After the trial, Nick and Marlee confront Fitch with a receipt for the $15 million bribe, which they will make public unless he retires. Fitch asks Nick how he got the jury to vote for the plaintiff; Nick replies that he did not, explaining that he stopped Fitch from stealing the trial, merely by getting the jury to vote with their hearts. Nick and Marlee inform an indignant Fitch that the $15 million "fee" will benefit the shooting victims in Gardner.
While on his way with Celeste and her son to a celebratory meal, Rohr sees Nick and Marlee watching children play. They exchange acknowledging looks, and Rohr smiles. He leaves as Marlee and Nick decide to return home to Gardner.
In August 1996, Arnon Milchan and distribution partner Warner Bros. paid a record $8 million for the rights to the novel, and first-look rights to Grisham's next novel.[3] Directors slated to helm the picture included Joel Schumacher and Mike Newell, with the lead offered to Edward Norton and Will Smith.[4] After the release of the 1999 film, The Insider, which, as does the novel, focuses on big tobacco, the studio decided to make the plaintiff sue a gun company instead in the film adaptation.[4]

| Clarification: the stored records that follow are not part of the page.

-- ==== Sys2Proof/Laws/Frames.lean ====
section
/-! SUPPORT. What each shared operation leaves alone: the parts of the state it never touches, and of the
host port everything but its events where it only raises events. -/

namespace Sys2Proof.Machine

theorem foldl_power {α : Type} (f : State → α → State) (h : ∀ s x, (f s x).power = s.power) (l : List α)
    (s : State) : (l.foldl f s).power = s.power := by
  induction l generalizing s with
  | nil => rfl
  | cons x l ih => rw [List.foldl_cons, ih, h]

theorem foldl_now {α : Type} (f : State → α → State) (h : ∀ s x, (f s x).now = s.now) (l : List α)
    (s : State) : (l.foldl f s).now = s.now := by
  induction l generalizing s with
  | nil => rfl
  | cons x l ih => rw [List.foldl_cons, ih, h]

theorem foldl_straps {α : Type} (f : State → α → State) (h : ∀ s x, (f s x).straps = s.straps) (l : List α)
    (s : State) : (l.foldl f s).straps = s.straps := by
  induction l generalizing s with
  | nil => rfl
  | cons x l ih => rw [List.foldl_cons, ih, h]

theorem foldl_rateStraps {α : Type} (f : State → α → State) (h : ∀ s x, (f s x).rateStraps = s.rateStraps) (l : List α)
    (s : State) : (l.foldl f s).rateStraps = s.rateStraps := by
  induction l generalizing s with
  | nil => rfl
  | cons x l ih => rw [List.foldl_cons, ih, h]

theorem foldl_mill {α : Type} (f : State → α → State) (h : ∀ s x, (f s x).mill = s.mill) (l : List α)
    (s : State) : (l.foldl f s).mill = s.mill := by
  induction l generalizing s with
  | nil => rfl
  | cons x l ih => rw [List.foldl_cons, ih, h]

theorem foldl_stands {α : Type} (f : State → α → State) (h : ∀ s x, (f s x).stands = s.stands) (l : List α)
    (s : State) : (l.foldl f s).stands = s.stands := by
  induction l generalizing s with
  | nil => rfl
  | cons x l ih => rw [List.foldl_cons, ih, h]

theorem foldl_track {α : Type} (f : State → α → State) (h : ∀ s x, (f s x).track = s.track) (l : List α)
    (s : State) : (l.foldl f s).track = s.track := by
  induction l generalizing s with
  | nil => rfl
  | cons x l ih => rw [List.foldl_cons, ih, h]

theorem foldl_gauges {α : Type} (f : State → α → State) (h : ∀ s x, (f s x).gauges = s.gauges) (l : List α)
    (s : State) : (l.foldl f s).gauges = s.gauges := by
  induction l generalizing s with
  | nil => rfl
  | cons x l ih => rw [List.foldl_cons, ih, h]

theorem foldl_store {α : Type} (f : State → α → State) (h : ∀ s x, (f s x).store = s.store) (l : List α)
    (s : State) : (l.foldl f s).store = s.store := by
  induction l generalizing s with
  | nil => rfl
  | cons x l ih => rw [List.foldl_cons, ih, h]

theorem foldl_demands {α : Type} (f : State → α → State) (h : ∀ s x, (f s x).demands = s.demands) (l : List α)
    (s : State) : (l.foldl f s).demands = s.demands := by
  induction l generalizing s with
  | nil => rfl
  | cons x l ih => rw [List.foldl_cons, ih, h]

theorem foldl_actuators {α : Type} (f : State → α → State) (h : ∀ s x, (f s x).actuators = s.actuators) (l : List α)
    (s : State) : (l.foldl f s).actuators = s.actuators := by
  induction l generalizing s with
  | nil => rfl
  | cons x l ih => rw [List.foldl_cons, ih, h]

theorem foldl_trips {α : Type} (f : State → α → State) (h : ∀ s x, (f s x).trips = s.trips) (l : List α)
    (s : State) : (l.foldl f s).trips = s.trips := by
  induction l generalizing s with
  | nil => rfl
  | cons x l ih => rw [List.foldl_cons, ih, h]

theorem foldl_nodes {α : Type} (f : State → α → State) (h : ∀ s x, (f s x).nodes = s.nodes) (l : List α)
    (s : State) : (l.foldl f s).nodes = s.nodes := by
  induction l generalizing s with
  | nil => rfl
  | cons x l ih => rw [List.foldl_cons, ih, h]

theorem foldl_link {α : Type} (f : State → α → State) (h : ∀ s x, (f s x).link = s.link) (l : List α)
    (s : State) : (l.foldl f s).link = s.link := by
  induction l generalizing s with
  | nil => rfl
  | cons x l ih => rw [List.foldl_cons, ih, h]

theorem foldl_host {α : Type} (f : State → α → State) (h : ∀ s x, (f s x).host = s.host) (l : List α)
    (s : State) : (l.foldl f s).host = s.host := by
  induction l generalizing s with
  | nil => rfl
  | cons x l ih => rw [List.foldl_cons, ih, h]

theorem foldl_pending {α : Type} (f : State → α → State) (h : ∀ s x, (f s x).pending = s.pending) (l : List α)
    (s : State) : (l.foldl f s).pending = s.pending := by
  induction l generalizing s with
  | nil => rfl
  | cons x l ih => rw [List.foldl_cons, ih, h]

theorem foldl_host_asm {α : Type} (f : State → α → State)
    (h : ∀ s x, (f s x).host.asm = s.host.asm) (l : List α) (s : State) :
    (l.foldl f s).host.asm = s.host.asm := by
  induction l generalizing s with
  | nil => rfl
  | cons x l ih => rw [List.foldl_cons, ih, h]

theorem foldl_host_content {α : Type} (f : State → α → State)
    (h : ∀ s x, (f s x).host.content = s.host.content) (l : List α) (s : State) :
    (l.foldl f s).host.content = s.host.content := by
  induction l generalizing s with
  | nil => rfl
  | cons x l ih => rw [List.foldl_cons, ih, h]

theorem foldl_host_inputQueue {α : Type} (f : State → α → State)
    (h : ∀ s x, (f s x).host.inputQueue = s.host.inputQueue) (l : List α) (s : State) :
    (l.foldl f s).host.inputQueue = s.host.inputQueue := by
  induction l generalizing s with
  | nil => rfl
  | cons x l ih => rw [List.foldl_cons, ih, h]

theorem foldl_host_reply {α : Type} (f : State → α → State)
    (h : ∀ s x, (f s x).host.reply = s.host.reply) (l : List α) (s : State) :
    (l.foldl f s).host.reply = s.host.reply := by
  induction l generalizing s with
  | nil => rfl
  | cons x l ih => rw [List.foldl_cons, ih, h]

theorem foldl_host_crcDrops {α : Type} (f : State → α → State)
    (h : ∀ s x, (f s x).host.crcDrops = s.host.crcDrops) (l : List α) (s : State) :
    (l.foldl f s).host.crcDrops = s.host.crcDrops := by
  induction l generalizing s with
  | nil => rfl
  | cons x l ih => rw [List.foldl_cons, ih, h]

theorem foldl_host_formatDrops {α : Type} (f : State → α → State)
    (h : ∀ s x, (f s x).host.formatDrops = s.host.formatDrops) (l : List α) (s : State) :
    (l.foldl f s).host.formatDrops = s.host.formatDrops := by
  induction l generalizing s with
  | nil => rfl
  | cons x l ih => rw [List.foldl_cons, ih, h]

theorem foldl_host_queueDrops {α : Type} (f : State → α → State)
    (h : ∀ s x, (f s x).host.queueDrops = s.host.queueDrops) (l : List α) (s : State) :
    (l.foldl f s).host.queueDrops = s.host.queueDrops := by
  induction l generalizing s with
  | nil => rfl
  | cons x l ih => rw [List.foldl_cons, ih, h]

theorem foldl_host_attention {α : Type} (f : State → α → State)
    (h : ∀ s x, (f s x).host.attention = s.host.attention) (l : List α) (s : State) :
    (l.foldl f s).host.attention = s.host.attention := by
  induction l generalizing s with
  | nil => rfl
  | cons x l ih => rw [List.foldl_cons, ih, h]

/-- What `raise` leaves as it was. -/
@[simp] theorem raise_frame (code : EventCode) (subject : Subject) (serial : Option Nat) (value : Int) (s : State) :
    (raise code subject serial value s).power = s.power ∧
    (raise code subject serial value s).now = s.now ∧
    (raise code subject serial value s).straps = s.straps ∧
    (raise code subject serial value s).rateStraps = s.rateStraps ∧
    (raise code subject serial value s).mill = s.mill ∧
    (raise code subject serial value s).stands = s.stands ∧
    (raise code subject serial value s).track = s.track ∧
    (raise code subject serial value s).gauges = s.gauges ∧
    (raise code subject serial value s).store = s.store ∧
    (raise code subject serial value s).demands = s.demands ∧
    (raise code subject serial value s).actuators = s.actuators ∧
    (raise code subject serial value s).trips = s.trips ∧
    (raise code subject serial value s).nodes = s.nodes ∧
    (raise code subject serial value s).link = s.link ∧
    (raise code subject serial value s).pending = s.pending ∧
    (raise code subject serial value s).host.asm = s.host.asm ∧
    (raise code subject serial value s).host.content = s.host.content ∧
    (raise code subject serial value s).host.inputQueue = s.host.inputQueue ∧
    (raise code subject serial value s).host.reply = s.host.reply ∧
    (raise code subject serial value s).host.crcDrops = s.host.crcDrops ∧
    (raise code subject serial value s).host.formatDrops = s.host.formatDrops ∧
    (raise code subject serial value s).host.queueDrops = s.host.queueDrops ∧
    (raise code subject serial value s).host.attention = s.host.attention := by
  simp only [raise]
  simp [apply_ite HostPort.asm, apply_ite HostPort.content, apply_ite HostPort.inputQueue, apply_ite HostPort.reply, apply_ite HostPort.crcDrops, apply_ite HostPort.formatDrops, apply_ite HostPort.queueDrops, apply_ite HostPort.attention]

/-- What `buildWork` leaves as it was. -/
@[simp] theorem buildWork_frame (i : Stand) (cmd : GapCommand) (s : State) :
    (buildWork i cmd s).power = s.power ∧
    (buildWork i cmd s).now = s.now ∧
    (buildWork i cmd s).straps = s.straps ∧
    (buildWork i cmd s).rateStraps = s.rateStraps ∧
    (buildWork i cmd s).mill = s.mill ∧
    (buildWork i cmd s).stands = s.stands ∧
    (buildWork i cmd s).track = s.track ∧
    (buildWork i cmd s).gauges = s.gauges ∧
    (buildWork i cmd s).store = s.store ∧
    (buildWork i cmd s).demands = s.demands ∧
    (buildWork i cmd s).trips = s.trips ∧
    (buildWork i cmd s).nodes = s.nodes ∧
    (buildWork i cmd s).link = s.link ∧
    (buildWork i cmd s).host = s.host ∧
    (buildWork i cmd s).pending = s.pending := by
  simp only [buildWork]
  simp

/-- What `putIntoOpening` leaves as it was. -/
@[simp] theorem putIntoOpening_frame (i : Stand) (s : State) :
    (putIntoOpening i s).power = s.power ∧
    (putIntoOpening i s).now = s.now ∧
    (putIntoOpening i s).straps = s.straps ∧
    (putIntoOpening i s).rateStraps = s.rateStraps ∧
    (putIntoOpening i s).mill = s.mill ∧
    (putIntoOpening i s).stands = s.stands ∧
    (putIntoOpening i s).track = s.track ∧
    (putIntoOpening i s).gauges = s.gauges ∧
    (putIntoOpening i s).store = s.store ∧
    (putIntoOpening i s).demands = s.demands ∧
    (putIntoOpening i s).trips = s.trips ∧
    (putIntoOpening i s).nodes = s.nodes ∧
    (putIntoOpening i s).link = s.link ∧
    (putIntoOpening i s).host = s.host ∧
    (putIntoOpening i s).pending = s.pending := by
  simp only [putIntoOpening]
  simp

/-- What `openNamed` leaves as it was. -/
@[simp] theorem openNamed_frame (affected : BitVec 5) (s : State) :
    (openNamed affected s).power = s.power ∧
    (openNamed affected s).now = s.now ∧
    (openNamed affected s).straps = s.straps ∧
    (openNamed affected s).rateStraps = s.rateStraps ∧
    (openNamed affected s).mill = s.mill ∧
    (openNamed affected s).stands = s.stands ∧
    (openNamed affected s).track = s.track ∧
    (openNamed affected s).gauges = s.gauges ∧
    (openNamed affected s).store = s.store ∧
    (openNamed affected s).demands = s.demands ∧
    (openNamed affected s).trips = s.trips ∧
    (openNamed affected s).nodes = s.nodes ∧
    (openNamed affected s).link = s.link ∧
    (openNamed affected s).host = s.host ∧
    (openNamed affected s).pending = s.pending := by
  simp only [openNamed]
  simp [foldl_power, foldl_now, foldl_straps, foldl_rateStraps, foldl_mill, foldl_stands, foldl_track, foldl_gauges, foldl_store, foldl_demands, foldl_trips, foldl_nodes, foldl_link, foldl_host, foldl_pending, apply_ite State.power, apply_ite State.now, apply_ite State.straps, apply_ite State.rateStraps, apply_ite State.mill, apply_ite State.stands, apply_ite State.track, apply_ite State.gauges, apply_ite State.store, apply_ite State.demands, apply_ite State.trips, apply_ite State.nodes, apply_ite State.link, apply_ite State.host, apply_ite State.pending]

This is Gene Hackman's and Dustin Hoffman's first film together. At the Pasadena Playhouse, they were classmates, and were both voted "Least Likely to Succeed."
Reception
Box office
The film made $11.8 million in its opening weekend, finishing third. It went on to gross $49.4 million in the United States, and a total of $80.2 million worldwide.[5]
Critical response
On Rotten Tomatoes, the film holds an approval rating of 73%, based on 162 reviews, with an average rating of 6.6/10. The site calls the film "an implausible but entertaining legal thriller".[6] On Metacritic, it has a weighted average score of 61 out of 100, based on 38 reviews, indicating "generally favorable reviews".[7] Audiences polled by CinemaScore gave the film a grade of "A−" on a scale of A+ to F.[8]
Roger Ebert of the Chicago Sun-Times gave the film three stars out of four, and stated that the plot to sell the jury to the highest-bidding party was the most ingenious device in the story, because it avoided pitting the "evil" and the "good" protagonists directly against each other in a stereotypical manner, but it plunged both of them into a moral abyss.[9]